Benefit #5: Fewer delays and errors
There’s no need to double-check signatures or checkboxes manually. eClosing technology allows less room for mistakes in closings, easily detecting discrepancies and allowing lenders and title agents to do more accurate closings—saving time and effort.
Benefit #6: Better closing experience
With eClosings, homeowners, title agents, and realtors don’t need to travel, spend unnecessary time or money, or deal with the back and forth of physical paper. A more digital approach to mortgage closings provides a faster and better experience than traditional methods.
What to look for in an eClosing platform?
While transitioning from traditional to digital has advantages, there are a few things lenders and title agents should consider.
At the bare minimum, eClosing technology should be MISMO® compliant, have security measures in place to ensure data protection, and include industry compliance guardrails.
An eClosing platform, product, or tool should be user-friendly and include industry-specific features like eSignature, eRecording, eNotarization, digital audit trail, document management, and audio-visual communication to name a few.

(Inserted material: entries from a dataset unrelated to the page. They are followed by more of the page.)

/-- ADMIT_RECEIVE (R309, R310): the partner's signature and key digest are judged. -/
def execAdmitReceive (port : Fin 36) (sig key : List Byte) (s : State) : Host.Outcome State Fault Refusal :=
  let p := port.val
  let k := s.port p
  .next (match k.peer with
    | none => s
    | some h =>
      if k.st ≠ .attest then s
      else
        let msg := admitMessage (Config.helloBytes h.pos h.gen.val h.nonce) (s.ownHello p)
        let ok := (s.verified key admitContext msg sig).2
        let same := sha256 key == s.planId p
        let t := (s.verified key admitContext msg sig).1.setPort p { k with attOk := ok, idOk := same, keyDigest := sha256 key }
        (if sig.length ≠ 17088 ∨ key.length ≠ 32 then s.admitFail p 4
        else if !ok then t.admitFail p 1
        else if k.verdict = 3 ∨ k.verdict = 4 then t.setPort p { t.port p with st := .quarantine, probeAt := t.refcnt }
        else if !same then t.admitFail p 2
        else t.goUp p).discCheck)

/-- ADMIT_TIMEOUT (R309): no ADMIT within 10,000,000 reference counts. -/
def execAdmitTimeout (port : Fin 36) (s : State) : Host.Outcome State Fault Refusal :=
  let p := port.val
  let k := s.port p
  .next (if k.st ≠ .attest then s else ((s.advance k.since 10000000).admitFail p 3).discCheck)

/-! ### Discovery (R310) -/

/-- DISC_START (R310): a write of `DISC_CTL.START`. -/
def execDiscStart (value : W32) (s : State) : Host.Outcome State Fault Refusal :=
  .next (if !s.ready || !(bitOf value 0) then s
    else { s with fab := { s.fab with disc := true, discDone := false, discAt := s.refcnt } }.discCheck)

/-- DISC_TIMEOUT (R310): `DISC_TO` has passed; planned partners that have not trained, or whose port has fenced, are
ABSENT. -/
def execDiscTimeout (s : State) : Host.Outcome State Fault Refusal :=
  let t := s.advance s.fab.discAt (s.field (.prt2 0) 0x400 7 0 * 100000)
  .next (if !s.fab.disc then s
    else ((List.range 36).foldl (fun t p =>
      let k := t.port p
      if bitOf (t.planNbr p) 31 && t.field (.prt p) 0x100 1 0 != 0 && k.verdict == 0 &&
          (k.st == .down || k.st == .training || k.st == .fenced) then
        t.setPort p { k with verdict := 2 } else t) t).discEnd)

/-! ### Flits (R289, R291, R292) -/

/-- A retry episode is counted; too many in a window fence the port (R312). -/
def State.retryEpisode (s : State) (p : Nat) : State :=
  let k := s.port p
  let t := (s.setPort p { k with retryW := k.retryW + 1 }).addSat (.prt p) 0x130 1
  if s.field (.prt p) 0x11C 31 24 < k.retryW + 1 then t.fencePort p 0x03 else t

/-- A malformed flit is counted; too many in a window fence the port (R292, R312). -/
def State.malformed (s : State) (p : Nat) : State :=
  let k := s.port p
  let t := (s.setPort p { k with malfW := k.malfW + 1 }).addSat (.prt p) 0x134 1
  if s.field (.prt p) 0x11C 23 16 < k.malfW + 1 then t.fencePort p 0x04 else t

But perhaps most importantly, the eClosing platform should work for you as the end user. We also strongly encourage mortgage professionals to align with a product that can offer access to supportive implementation, training, and customer success teams committed to your digital success.
Making a case for mortgage eClosings
Any opportunity to support your homeowners and business partners, save money, and lessen the burden on your staff is an opportunity to grow your business. Mortgage eClosings create so many of these moments by allowing you to meet people where they are and where they feel most comfortable. Whether it’s electronic signatures, remote online notarization, eRecording, or all of the above, digitizing the closing process is an invaluable way to dazzle homeowners, decrease operational costs, and rid yourself of the headaches of manual, paper-based closings.